Collected data.

/-- An instruction that raises flags ends (R79): its change of the thread, with the flags ORed in and two turns forfeited for a
subnormal (R81), or, where an enabled flag is among them, FP_EXCEPTION with nothing written. -/
def State.ends (s : State) (i : Instr) (eu : Nat) (flags : BitVec 5) (sub : Bool) (f : Thread → Thread) : Prop :=
  (flags &&& s.me.fmode.extractLsb' 5 5 = 0 →
    exec i s = .next (s.retired eu 0 (if sub then 2 else 0) fun t => { f t with fflags := t.fflags ||| flags })) ∧
  (flags &&& s.me.fmode.extractLsb' 5 5 ≠ 0 → exec i s = .next (s.trapStep s.cur eu .fpException (flags.zeroExtend 64)))

/-! ### Memory (R17, R19, R208) -/

/-- The own home slice is free to serve the thread at once: no request waits there, its port is idle, it watches no line, no
atomic has written there, no line of memory is bad; and no posted store of the thread is out. -/
structure State.PortIdle (s : State) : Prop where
  queue : (s.core s.cur.1).homeQ = []
  free : (s.core s.cur.1).portFree ≤ s.now
  mons : (s.core s.cur.1).mons = []
  atoms : (s.core s.cur.1).amoW = []
  lines : s.badLines = []
  postD : s.me.postD = []
  postH : s.me.postH = []

/-- An aligned access of n bytes of type t at `va` passes the checks of R208, its page is raw, and it lies in the own slice, at
`loc`, which is a slice's (R198). -/
def State.reach (s : State) (acc : AccK) (t : ETy) (n va loc : Nat) : Prop :=
  va % n = 0 ∧ ∃ e, s.trans s.cur (va % 2 ^ 48) = .leaf e ∧
    permitted (s.partOf (dieOf s.cur.1) (s.core s.cur.1).cid).keys acc (!s.me.mode) e = true ∧
    pageMeets e t (acc ≠ .load) = .raw ∧ Entry.tier e = 0 ∧ Entry.homeCore e (va % 2 ^ 48) = s.cur.1 ∧
    Entry.loc e (va % 2 ^ 48) = loc ∧ loc % 2 ^ 43 + n ≤ 2 ^ 40

/-- The own slice has served a request that holds its port for `hold` cycles. -/
def State.usePort (s : State) (hold : Nat) : State :=
  s.updCore s.cur.1 fun c => { c with portFree := s.now + hold, lastIn := 0 }

/-- A loaded value of n bytes in a g register: sign-extended or zero-extended (R211). -/
def Spec.loaded (sx : Bool) (n v : Nat) : Word :=
  if sx then BitVec.ofInt 64 (BitVec.ofNat (8 * n) v).toInt else BitVec.ofNat 64 v

/-! ### Vectors (R154 to R156) -/

/-- A heavy thread with no stream bound and some lane active. -/
structure State.Lanes (s : State) (gd : Guard) : Prop where
  heavy : s.me.light = false
  stream : ∀ v, s.me.stream v = none
  some : s.me.lanes gd ≠ 0

/-- The active elements of w bits: those whose 32-bit lane is. -/
def State.active (s : State) (gd : Guard) (w n : Nat) : List Nat :=
  (List.range n).filter fun e => (s.me.lanes gd).getLsbD (e * w / 32)

/-- Element e of source B. -/
def State.srcB (s : State) (w : Nat) (b : OpV) (e : Nat) : Nat :=
  match b with
  | .v r => velem w (s.me.rv r) e
  | .g r => (s.me.rg r).toNat % 2 ^ w
  | .lit x => x.toNat % 2 ^ w

/-- An element-wise instruction: the active elements of D take `f`, the others stay; the flags of all of them together. -/
def State.lanewise (s : State) (i : Instr) (gd : Guard) (eu w : Nat) (d : VReg) (f : Nat → Num.Res) : Prop :=
  let act := s.active gd w (2048 / w)
  ∃ v : VWord,
    s.ends i eu (act.foldl (fun g e => g ||| (f e).f) 0) (act.any fun e => (f e).sub) (·.setV d v) ∧
    ∀ e, e < 2048 / w → velem w v e = if e ∈ act then (f e).r % 2 ^ w else velem w (s.me.rv d) e

/-! ### Stream operands (R172, R173) -/

/-- Element e of an input: of the stream that the register holds the e-th held element, else of the register. -/
def State.el (s : State) (w : Nat) (v : VReg) (e : Nat) : Nat :=
  match s.me.stream v with
  | some x => ((x.held[e]?).map (·.val.toNat)).getD 0
  | none => velem w (s.me.rv v) e

/-- Element e of source B, which may be a stream. -/
def State.elB (s : State) (w : Nat) (b : OpV) (e : Nat) : Nat :=
  match b with
  | .v r => s.el w r e
  | _ => s.srcB w b e

/-- The v register of source B, with its type. -/
def insB (b : OpV) (ty : ETy) : List (VReg × ETy) :=
  match b with
  | .v r => [(r, ty)]
  | _ => []

/-- Some operand is a stream, and all that are give and take n elements of a beat: each is ARMED, of the right direction and type,
has n elements to go, and holds n good ones, or room for n. -/
structure State.Flows (s : State) (gd : Guard) (ty : ETy) (n : Nat) (ins : List (VReg × ETy)) (d : VReg) : Prop where
  heavy : s.me.light = false
  lane : s.me.lanes gd ≠ 0
  bound : (∃ p ∈ ins, s.me.stream p.1 ≠ none) ∨ s.me.stream d ≠ none
  pos : 0 < n
  pops : ∀ p ∈ ins, ∀ x, s.me.stream p.1 = some x → x.st = .armed ∧ x.out = false ∧ x.ety = p.2 ∧
    min (2048 / ty.bits) (x.total - x.pos) = n ∧ n ≤ x.held.length ∧ ∀ e ∈ x.held.take n, e.fault = none
  push : ∀ x, s.me.stream d = some x → x.st = .armed ∧ x.out = true ∧ x.ety = ty ∧
    min (2048 / ty.bits) (x.total - x.pos) = n ∧ x.held.length + n ≤ 4 * (2048 / ty.bits)

/-- An element-wise instruction on streams: each input stream gives its next n elements; the active ones of the n results go into D,
or all n into the output stream D, where those of inactive lanes are only counted; an enabled flag traps before any effect. -/
def State.streamwise (s : State) (i : Instr) (gd : Guard) (eu w : Nat) (d : VReg) (ins : List (VReg × ETy)) (n : Nat)
    (f : Nat → Num.Res) : Prop :=
  let act := (s.active gd w (2048 / w)).filter (· < n)
  let flags := act.foldl (fun g e => g ||| (f e).f) 0
  (flags &&& s.me.fmode.extractLsb' 5 5 ≠ 0 → exec i s = .next (s.trapStep s.cur eu .fpException (flags.zeroExtend 64))) ∧
  (flags &&& s.me.fmode.extractLsb' 5 5 = 0 → ∃ u, exec i s = .next u ∧ u.mem = s.mem ∧ (∀ k, k ≠ s.cur → u.thr k = s.thr k) ∧
    u.me.pc = pcNext s.me.pc ∧ u.me.g = s.me.g ∧ u.me.p = s.me.p ∧ u.me.fflags = s.me.fflags ||| flags ∧
    (∀ p ∈ ins, ∀ x, s.me.stream p.1 = some x → ∃ busy, u.me.stream p.1 =
      some { x with pos := x.pos + n, held := x.held.drop n, busy := busy }) ∧
    (∀ x, s.me.stream d = some x → u.me.v = s.me.v ∧ ∃ (busy : Bool) (z : Nat → BitVec 32), u.me.stream d = some { x with
      pos := x.pos + n, busy := busy
      held := x.held ++ (List.range n).map fun e => ⟨x.pos + e, z e, decide (e ∈ act), none⟩ } ∧
      ∀ e ∈ act, (z e).toNat % 2 ^ min w 32 = (f e).r % 2 ^ min w 32) ∧
    (s.me.stream d = none → ∃ v : VWord, u.me.v = (s.me.setV d v).v ∧
      ∀ e, e < 2048 / w → velem w v e = if e ∈ act then (f e).r % 2 ^ w else velem w (s.me.rv d) e))

end Sys2Proof.Machine
end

Instructions for the task. Give back exactly the lines above, from the line containing "no line, no" through the line containing "source B. -/", with both end lines and nothing more.

Task solution.
/-- The own home slice is free to serve the thread at once: no request waits there, its port is idle, it watches no line, no
atomic has written there, no line of memory is bad; and no posted store of the thread is out. -/
structure State.PortIdle (s : State) : Prop where
  queue : (s.core s.cur.1).homeQ = []
  free : (s.core s.cur.1).portFree ≤ s.now
  mons : (s.core s.cur.1).mons = []
  atoms : (s.core s.cur.1).amoW = []
  lines : s.badLines = []
  postD : s.me.postD = []
  postH : s.me.postH = []

/-- An aligned access of n bytes of type t at `va` passes the checks of R208, its page is raw, and it lies in the own slice, at
`loc`, which is a slice's (R198). -/
def State.reach (s : State) (acc : AccK) (t : ETy) (n va loc : Nat) : Prop :=
  va % n = 0 ∧ ∃ e, s.trans s.cur (va % 2 ^ 48) = .leaf e ∧
    permitted (s.partOf (dieOf s.cur.1) (s.core s.cur.1).cid).keys acc (!s.me.mode) e = true ∧
    pageMeets e t (acc ≠ .load) = .raw ∧ Entry.tier e = 0 ∧ Entry.homeCore e (va % 2 ^ 48) = s.cur.1 ∧
    Entry.loc e (va % 2 ^ 48) = loc ∧ loc % 2 ^ 43 + n ≤ 2 ^ 40

/-- The own slice has served a request that holds its port for `hold` cycles. -/
def State.usePort (s : State) (hold : Nat) : State :=
  s.updCore s.cur.1 fun c => { c with portFree := s.now + hold, lastIn := 0 }

/-- A loaded value of n bytes in a g register: sign-extended or zero-extended (R211). -/
def Spec.loaded (sx : Bool) (n v : Nat) : Word :=
  if sx then BitVec.ofInt 64 (BitVec.ofNat (8 * n) v).toInt else BitVec.ofNat 64 v

/-! ### Vectors (R154 to R156) -/

/-- A heavy thread with no stream bound and some lane active. -/
structure State.Lanes (s : State) (gd : Guard) : Prop where
  heavy : s.me.light = false
  stream : ∀ v, s.me.stream v = none
  some : s.me.lanes gd ≠ 0

/-- The active elements of w bits: those whose 32-bit lane is. -/
def State.active (s : State) (gd : Guard) (w n : Nat) : List Nat :=
  (List.range n).filter fun e => (s.me.lanes gd).getLsbD (e * w / 32)

/-- Element e of source B. -/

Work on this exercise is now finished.